_How to complete this task_
Would you reproduce exactly the lines below from the one holding "mem := t.mem, agenda" through the one holding "fails .stageTimeLimit 7", inclusive, and no others?

Dataset entries
/-! # Start, reset and device registers -/

/-- R389-R393: power-on and reset bring every register to its reset value and begin a start of six stages; stage 3 zeroes row
stores and empties L2; stage 5 binds cluster 0 of die 0 in identity mode, loads the start image, if the loader's check passes, and
kindles its START rows, ends as they halt or break, and leaves, failed or not, the first 16 MiB of die 0 zero, other device memory as
the stage found it and the rest at reset; a failed or late stage records
its cause and begins the next attempt after a reset, and after the third the device comes up in minimal mode, where a stage that
fails leaves the host link in training. That device memory keeps its bytes over a reset and reads 0 after power-on, and that the
start image is one the model does not know, are the model's choices (log entries 3, 18). -/
def Obligations.StartAndReset : Prop :=
  let cause := fun (v : Word) (a c : Nat) => (v &&& ~~~0x3FE#64) ||| wNat (2 ^ 8 * a) ||| wNat (c * 2 ^ (16 + 8 * a))
  let inRows := fun a : Nat => rowBase ≤ a ∧ a < rowBase + 320 * 0x1000000
  let first := fun a : Nat => a < 0x1000000 ∧ a / 0x1000 % 2 = 0
  let kept := fun (z : Prop) (s t : State) =>
    (∀ a, (inRows a ∨ (z ∧ first a) → memByte t a = 0) ∧ (¬ inRows a → ¬ (z ∧ first a) →
      (z ∧ a < rowBase → memByte t a = smGet 0 s.startSave.mem a) ∧ (¬ (z ∧ a < rowBase) → memByte t a = memByte s a))) ∧
    (∀ k, k ∈ t.poison ↔ (k ∈ s.poison ∨ (z ∧ k ∈ s.startSave.poison)) ∧ 8 * k < rowBase ∧ ¬ (z ∧ first (8 * k)))
  let cleared := fun (s t : State) => kept True s t ∧
    (∀ d, (s.dies.filter fun x => x.1 == d).length ≤ 1 → getDie t d =
      { ({} : Die) with serr := (getDie s d).serr, cxl := (getDie s d).cxl, failed := (getDie s d).failed }) ∧
    t = { State.reset with
      mem := t.mem, poison := t.poison, dies := t.dies, agenda := s.agenda, nextId := s.nextId, freeCtr := s.freeCtr,
      hostReply := s.hostReply,
      pkg := { State.reset.pkg with boot := t.pkg.boot, bootcause := t.pkg.bootcause, minimal := s.pkg.minimal } }
  let fresh := fun (s t : State) (q : Pkg) => t = { State.reset with
    mem := t.mem, poison := t.poison, pkg := q, agenda := s.agenda, nextId := s.nextId, freeCtr := s.freeCtr, hostReply := s.hostReply }
  (∀ s : State, Step s .powerOn fun t => t = { State.reset with
      mem := t.mem, agenda := s.agenda, nextId := s.nextId, freeCtr := s.freeCtr, hostReply := s.hostReply } ∧
    ∀ a, memByte t a = if a < 0x8000000000000 then 0 else memByte s a) ∧
  (∀ s : State, Step s .perst fun t => kept False s t ∧ fresh s t State.reset.pkg) ∧
  (∀ (s : State) (v : Word) (priv : Bool),
    (priv = true → v.getLsbD 0 = true → Wbits v 15 8 = 0xA5 → exec (.syReset v priv) s = exec .perst s) ∧
    (priv = false ∨ v.getLsbD 0 = false ∨ Wbits v 15 8 ≠ 0xA5 → exec (.syReset v priv) s = .next s)) ∧
  (∀ s : State, s.pkg.boot = none → (∀ res, exec (.startStage res) s = .next s) ∧ exec .stageTimeLimit s = .next s) ∧
  (∀ (s : State) (a st c : Nat), s.pkg.boot = some ⟨a, st, c⟩ → c ≠ 0 →
    (∀ res, exec (.startStage res) s = .next s) ∧ exec .stageTimeLimit s = .next s) ∧
  ∀ (s : State) (a st : Nat), s.pkg.boot = some ⟨a, st, 0⟩ →
    let fails := fun (i : Instr) (c : Nat) =>
      (a ≤ 3 → Step s i fun t => kept (st = 5) s t ∧ fresh s t { State.reset.pkg with
        boot := some ⟨a + 1, 1, 0⟩, minimal := decide (a = 3),
        bootcause := cause s.pkg.bootcause a c ||| (if a = 3 then 1 else 0) }) ∧
      (3 < a → Step s i fun t => t.pkg.boot = some ⟨a, st, c⟩ ∧ t.pkg.bootcause = s.pkg.bootcause ∧
        (st ≠ 5 → t = { s with pkg := t.pkg } ∧ t.pkg = { s.pkg with boot := t.pkg.boot }) ∧ (st = 5 → cleared s t))
    let ends := fun (t : State) => t.pkg.boot = (if st < 6 then some ⟨a, st + 1, 0⟩ else none) ∧
      t.pkg.bootcause = (if st = 6 ∧ a ≤ 3 then cause s.pkg.bootcause a 0 else s.pkg.bootcause) ∧
      (st ≠ 5 → t.pkg = { s.pkg with boot := t.pkg.boot, bootcause := t.pkg.bootcause })
    fails .stageTimeLimit 7 ∧ (st ≠ 5 → fails (.startStage .failed) st) ∧
    (st ≠ 5 → Step s (.startStage .ok) fun t => ends t ∧
      (st ≠ 3 → st ≠ 4 → t = { s with pkg := t.pkg }) ∧
      (st = 3 → (∀ b, memByte t b = if inRows b then 0 else memByte s b) ∧ t.rows = [] ∧ t.empt = [] ∧ t.l2 = [] ∧
        (∀ k, k ∈ t.poison ↔ k ∈ s.poison ∧ 8 * k < rowBase) ∧ (∀ n, getCore t n = { getCore s n with banks := [] }) ∧
        t = { s with pkg := t.pkg, mem := t.mem, rows := t.rows, empt := t.empt, poison := t.poison, l2 := t.l2, cores := t.cores }) ∧
      (st = 4 → (getCl t 0).valid = true ∧ (getCl t 0).part = 0 ∧ (getPart t 0).root = 3 ∧ (getPart t 0).rowva = wNat rowBase ∧
        t.startSave.mem = s.mem.filter (fun x => decide (x.1 < rowBase)) ∧ t.startSave.poison = s.poison ∧
        (∀ b, ¬ inRows b → ¬ first b → memByte t b = memByte s b) ∧
        (∀ r, r.row < 256 → (∀ x ∈ startRows, imageId x ≠ r) → getRow t r = getRow s r) ∧
        (let s1 := modPart (modCl s 0 fun c => { c with valid := true, part := 0 }) 0 fun p => { p with root := 3, rowva := wNat rowBase }
         if loadOk { s1 with startSave := t.startSave } then
           (∀ c n, (∀ x ∈ Config.startChans, x.core ≠ c ∨ x.chan ≠ n) →
             (smGet {} (getCore t c).chans n : Chan) = smGet {} (getCore s c).chans n) ∧
           (∀ x ∈ Config.startChans, (∀ y ∈ Config.startChans, y.core = x.core → y.chan = x.chan → y = x) →
             (smGet {} (getCore t x.core).chans x.chan : Chan) =
               ⟨x.entry &&& ~~~1#64, x.pri % 4 + 4 + 8 * x.gate.toNat + 16 * x.autores.toNat + 32 * x.priv.toNat, x.hold, false,
                x.pool0, x.pool1, x.pool2, x.pool3⟩) ∧
           ((getPart s 0).stopped = false → (getPart s 0).taken = [] → ∀ x ∈ startRows, x.start = true →
             (getRow t (imageId x)).st = .ready)
         else (∀ b, memByte t b = memByte s b) ∧ t.rows = s.rows ∧ t.cores = s.cores))) ∧
    ∀ res, st = 5 →
      let started := startRows.filter (·.start)
      ((∃ x ∈ started, startBroken s x = true) → fails (.startStage res) 5) ∧
      ((∀ x ∈ started, startHalted s x = true) → Step s (.startStage res) fun t => ends t ∧ cleared s t) ∧
      ((∀ x ∈ started, startBroken s x = false) → (∃ x ∈ started, startHalted s x = false) →
        exec (.startStage res) s = .next s)
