@[simp] theorem getRow_setRow_self (s : State) (r : RowId) (v : Row) : getRow (setRow s r v) r = v := by
  simp [getRow, setRow]
@[simp] theorem getRow_modRow_self (s : State) (r : RowId) (f : Row → Row) : getRow (modRow s r f) r = f (getRow s r) := by
  simp [modRow]
theorem getRow_setRow (s : State) (r q : RowId) (v : Row) :
    getRow (setRow s r v) q = if rkey q = rkey r then v else getRow s q := by
  simp [getRow, setRow]
theorem getRow_modRow (s : State) (r q : RowId) (f : Row → Row) :
    getRow (modRow s r f) q = if rkey q = rkey r then f (getRow s r) else getRow s q := by
  simp [modRow, getRow_setRow]
@[simp] theorem getCore_modCore_self (s : State) (n : Nat) (f : Core → Core) : getCore (modCore s n f) n = f (getCore s n) := by
  simp [getCore, modCore]
theorem getCore_modCore (s : State) (n m : Nat) (f : Core → Core) :
    getCore (modCore s n f) m = if m = n then f (getCore s n) else getCore s m := by
  simp [getCore, modCore]
@[simp] theorem getCl_modCl_self (s : State) (n : Nat) (f : Cluster → Cluster) : getCl (modCl s n f) n = f (getCl s n) := by
  simp [getCl, modCl]
theorem getCl_modCl (s : State) (n m : Nat) (f : Cluster → Cluster) :
    getCl (modCl s n f) m = if m = n then f (getCl s n) else getCl s m := by
  simp [getCl, modCl]
@[simp] theorem getDie_modDie_self (s : State) (n : Nat) (f : Die → Die) : getDie (modDie s n f) n = f (getDie s n) := by
  simp [getDie, modDie]
theorem getDie_modDie (s : State) (n m : Nat) (f : Die → Die) :
    getDie (modDie s n f) m = if m = n then f (getDie s n) else getDie s m := by
  simp [getDie, modDie]
@[simp] theorem getPart_modPart_self (s : State) (n : Nat) (f : Partn → Partn) : getPart (modPart s n f) n = f (getPart s n) := by
  simp [getPart, modPart]
theorem getPart_modPart (s : State) (n m : Nat) (f : Partn → Partn) :
    getPart (modPart s n f) m = if m = n then f (getPart s n) else getPart s m := by
  simp [getPart, modPart]
@[simp] theorem memByte_memSet (s : State) (pa qa : Nat) (b : Byte) :
    memByte (memSet s pa b) qa = if qa = pa then b else memByte s qa := by
  simp [memByte, memSet]

/-! ## A record is not changed by updates of the others -/

@[simp] theorem getRow_modCore (s : State) (n : Nat) (f : Core → Core) (k : RowId) : getRow (modCore s n f) k = getRow s k := rfl
@[simp] theorem getRow_modCl (s : State) (n : Nat) (f : Cluster → Cluster) (k : RowId) : getRow (modCl s n f) k = getRow s k := rfl
@[simp] theorem getRow_modDie (s : State) (n : Nat) (f : Die → Die) (k : RowId) : getRow (modDie s n f) k = getRow s k := rfl
@[simp] theorem getRow_modPart (s : State) (n : Nat) (f : Partn → Partn) (k : RowId) : getRow (modPart s n f) k = getRow s k := rfl
@[simp] theorem getRow_modPkg (s : State) (f : Pkg → Pkg) (k : RowId) : getRow (modPkg s f) k = getRow s k := rfl
@[simp] theorem getRow_memSet (s : State) (pa : Nat) (b : Byte) (k : RowId) : getRow (memSet s pa b) k = getRow s k := rfl

@[simp] theorem getCore_setRow (s : State) (r : RowId) (v : Row) (k : Nat) : getCore (setRow s r v) k = getCore s k := rfl
@[simp] theorem getCore_modRow (s : State) (r : RowId) (f : Row → Row) (k : Nat) : getCore (modRow s r f) k = getCore s k := rfl
@[simp] theorem getCore_modCl (s : State) (n : Nat) (f : Cluster → Cluster) (k : Nat) : getCore (modCl s n f) k = getCore s k := rfl
@[simp] theorem getCore_modDie (s : State) (n : Nat) (f : Die → Die) (k : Nat) : getCore (modDie s n f) k = getCore s k := rfl
@[simp] theorem getCore_modPart (s : State) (n : Nat) (f : Partn → Partn) (k : Nat) : getCore (modPart s n f) k = getCore s k := rfl
@[simp] theorem getCore_modPkg (s : State) (f : Pkg → Pkg) (k : Nat) : getCore (modPkg s f) k = getCore s k := rfl
@[simp] theorem getCore_memSet (s : State) (pa : Nat) (b : Byte) (k : Nat) : getCore (memSet s pa b) k = getCore s k := rfl

@[simp] theorem getCl_setRow (s : State) (r : RowId) (v : Row) (k : Nat) : getCl (setRow s r v) k = getCl s k := rfl
@[simp] theorem getCl_modRow (s : State) (r : RowId) (f : Row → Row) (k : Nat) : getCl (modRow s r f) k = getCl s k := rfl
@[simp] theorem getCl_modCore (s : State) (n : Nat) (f : Core → Core) (k : Nat) : getCl (modCore s n f) k = getCl s k := rfl
@[simp] theorem getCl_modDie (s : State) (n : Nat) (f : Die → Die) (k : Nat) : getCl (modDie s n f) k = getCl s k := rfl
@[simp] theorem getCl_modPart (s : State) (n : Nat) (f : Partn → Partn) (k : Nat) : getCl (modPart s n f) k = getCl s k := rfl
@[simp] theorem getCl_modPkg (s : State) (f : Pkg → Pkg) (k : Nat) : getCl (modPkg s f) k = getCl s k := rfl
@[simp] theorem getCl_memSet (s : State) (pa : Nat) (b : Byte) (k : Nat) : getCl (memSet s pa b) k = getCl s k := rfl

@[simp] theorem getDie_setRow (s : State) (r : RowId) (v : Row) (k : Nat) : getDie (setRow s r v) k = getDie s k := rfl
@[simp] theorem getDie_modRow (s : State) (r : RowId) (f : Row → Row) (k : Nat) : getDie (modRow s r f) k = getDie s k := rfl
@[simp] theorem getDie_modCore (s : State) (n : Nat) (f : Core → Core) (k : Nat) : getDie (modCore s n f) k = getDie s k := rfl
@[simp] theorem getDie_modCl (s : State) (n : Nat) (f : Cluster → Cluster) (k : Nat) : getDie (modCl s n f) k = getDie s k := rfl
@[simp] theorem getDie_modPart (s : State) (n : Nat) (f : Partn → Partn) (k : Nat) : getDie (modPart s n f) k = getDie s k := rfl
@[simp] theorem getDie_modPkg (s : State) (f : Pkg → Pkg) (k : Nat) : getDie (modPkg s f) k = getDie s k := rfl
@[simp] theorem getDie_memSet (s : State) (pa : Nat) (b : Byte) (k : Nat) : getDie (memSet s pa b) k = getDie s k := rfl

_Solution_
      mem := t.mem, agenda := s.agenda, nextId := s.nextId, freeCtr := s.freeCtr, hostReply := s.hostReply } ∧
    ∀ a, memByte t a = if a < 0x8000000000000 then 0 else memByte s a) ∧
  (∀ s : State, Step s .perst fun t => kept False s t ∧ fresh s t State.reset.pkg) ∧
  (∀ (s : State) (v : Word) (priv : Bool),
    (priv = true → v.getLsbD 0 = true → Wbits v 15 8 = 0xA5 → exec (.syReset v priv) s = exec .perst s) ∧
    (priv = false ∨ v.getLsbD 0 = false ∨ Wbits v 15 8 ≠ 0xA5 → exec (.syReset v priv) s = .next s)) ∧
  (∀ s : State, s.pkg.boot = none → (∀ res, exec (.startStage res) s = .next s) ∧ exec .stageTimeLimit s = .next s) ∧
  (∀ (s : State) (a st c : Nat), s.pkg.boot = some ⟨a, st, c⟩ → c ≠ 0 →
    (∀ res, exec (.startStage res) s = .next s) ∧ exec .stageTimeLimit s = .next s) ∧
  ∀ (s : State) (a st : Nat), s.pkg.boot = some ⟨a, st, 0⟩ →
    let fails := fun (i : Instr) (c : Nat) =>
      (a ≤ 3 → Step s i fun t => kept (st = 5) s t ∧ fresh s t { State.reset.pkg with
        boot := some ⟨a + 1, 1, 0⟩, minimal := decide (a = 3),
        bootcause := cause s.pkg.bootcause a c ||| (if a = 3 then 1 else 0) }) ∧
      (3 < a → Step s i fun t => t.pkg.boot = some ⟨a, st, c⟩ ∧ t.pkg.bootcause = s.pkg.bootcause ∧
        (st ≠ 5 → t = { s with pkg := t.pkg } ∧ t.pkg = { s.pkg with boot := t.pkg.boot }) ∧ (st = 5 → cleared s t))
    let ends := fun (t : State) => t.pkg.boot = (if st < 6 then some ⟨a, st + 1, 0⟩ else none) ∧
      t.pkg.bootcause = (if st = 6 ∧ a ≤ 3 then cause s.pkg.bootcause a 0 else s.pkg.bootcause) ∧
      (st ≠ 5 → t.pkg = { s.pkg with boot := t.pkg.boot, bootcause := t.pkg.bootcause })
    fails .stageTimeLimit 7 ∧ (st ≠ 5 → fails (.startStage .failed) st) ∧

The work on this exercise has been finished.